La literatura de todos los tiempos está llena de este tipo de historias en las que un hombre
humilde consigue lo inimaginable: el reconocimiento de quienes le rodean, el amor de una
joven y bella dama, y hasta la felicidad. La literatura nos anima a quienes no posemos
títulos, ni cargos honoríficos, ni patrimonio, a intentar lo improbable. Pues no hay más
remedio que ser como los comuneros, en cuyas barricadas estuvo Rimbaud, el poeta, y
lanzarse a tomar el cielo por asalto. Con denuedo, con coraje, sabiendo que en el intento se
va la vida.
Rubén Blades, al igual que otros músicos, ha cantado la hazaña de hacerse con lo
imposible. La canción se llama “Ligia Elena”. En pocas estrofas y con un ritmo contagioso,
canta la historia de una niña de sociedad que se ha fugado... con un trompetista. “Mientras
los tristes padres preguntan en dónde fallamos/ Ligia Elena con su trompetista amándose
están./ Dulcemente se escurren los días en aquel cuartito”.

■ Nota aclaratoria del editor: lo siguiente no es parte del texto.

-- ==== Sys2Proof/Syntax.lean ====
section
/-! DEFINITION. The syntax of T1HA-CORE: its fourteen commands (spec/30_encoding.md R110), the host transactions that carry
them (R101), the host-visible registers (spec/10_state.md R40), and the assembler's pseudo-instructions (R116). -/

namespace Sys2Proof

/-- The `E` bit of a command word (R104): the byte order of its input reads (R76). -/
inductive Endian where
  /-- `E = 0`, assembler suffix `.le`. -/
  | little
  /-- `E = 1`, assembler suffix `.be`. -/
  | big
deriving DecidableEq, Repr

/-- The `A` bit of a command word (R104): the alignment discipline of its input reads (R76, R78). -/
inductive Discipline where
  /-- `A = 0`, assembler suffix `.u`. -/
  | unaligned
  /-- `A = 1`, assembler suffix `.a`. -/
  | aligned
deriving DecidableEq, Repr

/-- The commands, one constructor per row of the opcode map (R110). A command carries the `E` and `A` bits its row leaves
free and nothing else (R105: no operand is assembled from command bits). -/
inductive Instr where
  /-- `NOP` (R277). -/
  | nop
  /-- `CLRERR` (R278). -/
  | clrerr
  /-- `HASH0`: one-shot hash through the dispatcher (R272). -/
  | hash0 (e : Endian) (a : Discipline)
  /-- `HASH1`: one-shot generation-1 hash (R176). -/
  | hash1 (e : Endian) (a : Discipline)
  /-- `HASH2`: one-shot generation-2 hash (R195). -/
  | hash2 (e : Endian) (a : Discipline)
  /-- `HASH3`: one-shot generation-3 hash, 64 bits; little-endian only (R216, R111). -/
  | hash3 (a : Discipline)
  /-- `HASH3X`: one-shot generation-3 hash, 128 bits; little-endian only (R217, R111). -/
  | hash3x (a : Discipline)
  /-- `SINIT`: create the streaming hasher (R241). -/
  | sinit
  /-- `SUPD`: feed the streaming hasher (R243). -/
  | supd
  /-- `SFIN`: finish with a 64-bit digest (R247). -/
  | sfin
  /-- `SFINX`: finish with a 128-bit digest (R248). -/
  | sfinx
  /-- `AINIT`: create the adapter (R274). -/
  | ainit
  /-- `AWRITE`: the adapter's write (R275). -/
  | awrite (e : Endian) (a : Discipline)
  /-- `AFIN`: the adapter's finish (R276). -/
  | afin
deriving DecidableEq, Repr

/-- The fields of a datum written to `CMD`: the command word of R104 and, above it, the half that must be zero (R41). -/
structure CommandWord where
  /-- Bits 63:32 of the datum. -/
  high : BitVec 32
  /-- Bits 31:10, `Z`. -/
  z : BitVec 22
  /-- Bit 9, `A`. -/
  a : Bool
  /-- Bit 8, `E`. -/
  e : Bool
  /-- Bits 7:0, `OPC`. -/
  opc : BitVec 8
deriving DecidableEq, Repr

/-- Why a datum written to `CMD` is no command (R112, R114), in the order the decoder tests. All four raise the same
`E_ILLEGAL`. -/
inductive Illegal where
  /-- Bits 63:32 are not zero. -/
  | highHalf
  /-- Bits 31:10 (`Z`) are not zero. -/
  | reservedBits
  /-- `OPC` is none of the fourteen. -/
  | opcode
  /-- `E` or `A` is set on a command whose row fixes it to 0. -/
  | fixedBit
deriving DecidableEq, Repr

/-- The two transactions of the host port (R101). -/
inductive Transaction where
  /-- `WR idx, data`. -/
  | wr (idx : BitVec 5) (data : U64)
  /-- `RD idx`. -/
  | rd (idx : BitVec 5)
deriving DecidableEq, Repr

/-- The host-visible registers (R40). The indices are in Decode.lean. -/
inductive Reg where
  | cmd | status | err | errInfo | cap | sel | seedX | seedY | addr | len | resLo | resHi
deriving DecidableEq, Repr

/-- What the outside world can do to the machine, one at a time and totally ordered (R22, R90, R101). -/
inductive HostEvent where
  /-- A transaction on the host port, as the 70-bit pattern that crosses it (R101). -/
  | port (bits : BitVec 70)
  /-- The host writes a byte of the input memory, which it owns (R22, R70, R89). -/
  | store (addr : U64) (b : Byte)
  /-- The platform makes a page readable (R73). -/
  | mapPage (page : BitVec 52)
  /-- The platform makes a page unreadable (R73). -/
  | unmapPage (page : BitVec 52)
  /-- From here on, until the next such event, exactly these pages are being written by some agent while commands run;
  each byte a command reads from them is a free draw, a new one for each command (R88). -/
  | race (pages : List (BitVec 52))
  /-- The reset input is asserted and released (R320). -/
  | reset
deriving DecidableEq, Repr

/-- The assembler's pseudo-instructions (R116). -/
inductive Pseudo where
  | hash0 (e : Endian) (a : Discipline) (addr len seed : U64)
  | hash1 (e : Endian) (a : Discipline) (addr len seed : U64)
  | hash2 (e : Endian) (a : Discipline) (addr len seed : U64)
  | hash3 (a : Discipline) (addr len seed : U64)
  | hash3x (a : Discipline) (addr len seed : U64)
  | sinit (sx sy : U64)
  | supd (addr len : U64)
  | ainit (s : U64)
  | awrite (e : Endian) (a : Discipline) (addr len : U64)
  | get64
  | get128
deriving DecidableEq, Repr

end Sys2Proof
end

Como la del trompetista, hay una historia más antigua que nos habla de otro artista: el
flautista de Saint-Merry, invocado en el espléndido poema de Guillaume Apollinaire, que
arrastraba tras de sí un tropel de mujeres embrujadas por el sonido de su instrumento.

La audacia suele tener recompensas, como en la historia del sastre. Las destrezas, también,
como en la canción del trompetista. Audacia, habilidades, sí, y también algo de “malas
artes”, como en el poema del flautista. No siempre es Amor el protagonista de todas estas
historias, aunque al final, como en las películas favoritas, siempre sea posible un final feliz.

El amor es la tan anhelada contingencia que aflora en otra serie de narraciones. El cuento
de la princesa cuyo candor o buenos sentimientos hacen aparecer al príncipe encantado que
estaba detrás de la nauseabunda figura de un sapo, nos habla de los poderosos antídotos de
la ternura y de la posibilidad de transformarnos. De ser, sino bellos, mejores. Los amorosos
padres de Ligia Elena, cada vez más resignados a la decisión de su nena, probablemente
anhelen que aquel salsero termine mutándose en el príncipe azul.

Aunque en la vida no todo es azul, la felicidad es posible. Lo dicen los cuentos y, como
sabemos, las ficciones son más que ficciones. Hablan de la realidad desde los ángulos más
insospechados. Entronizan lo imposible como una posibilidad. El milagro ocurre, como en
la Rosa de Paracelso, el mejor cuento de Borges. O como en la conocida historia de la Bella
y la Bestia. Aquel monstruo que hacía que la joven se estremeciera de miedo, por obra del
amor desaparece y en su lugar emerge un hombre “más hermoso que el Amor mismo”. Una
de las lecciones de ese maravilloso cuento la expresa el Hada cuando a los adversarios de
aquel amor les dice: “no os pongo otra pena que la de ser testigos de su felicidad”. El amor,
tan huidizo y escaso, tan poderoso, como la flor del Olivar.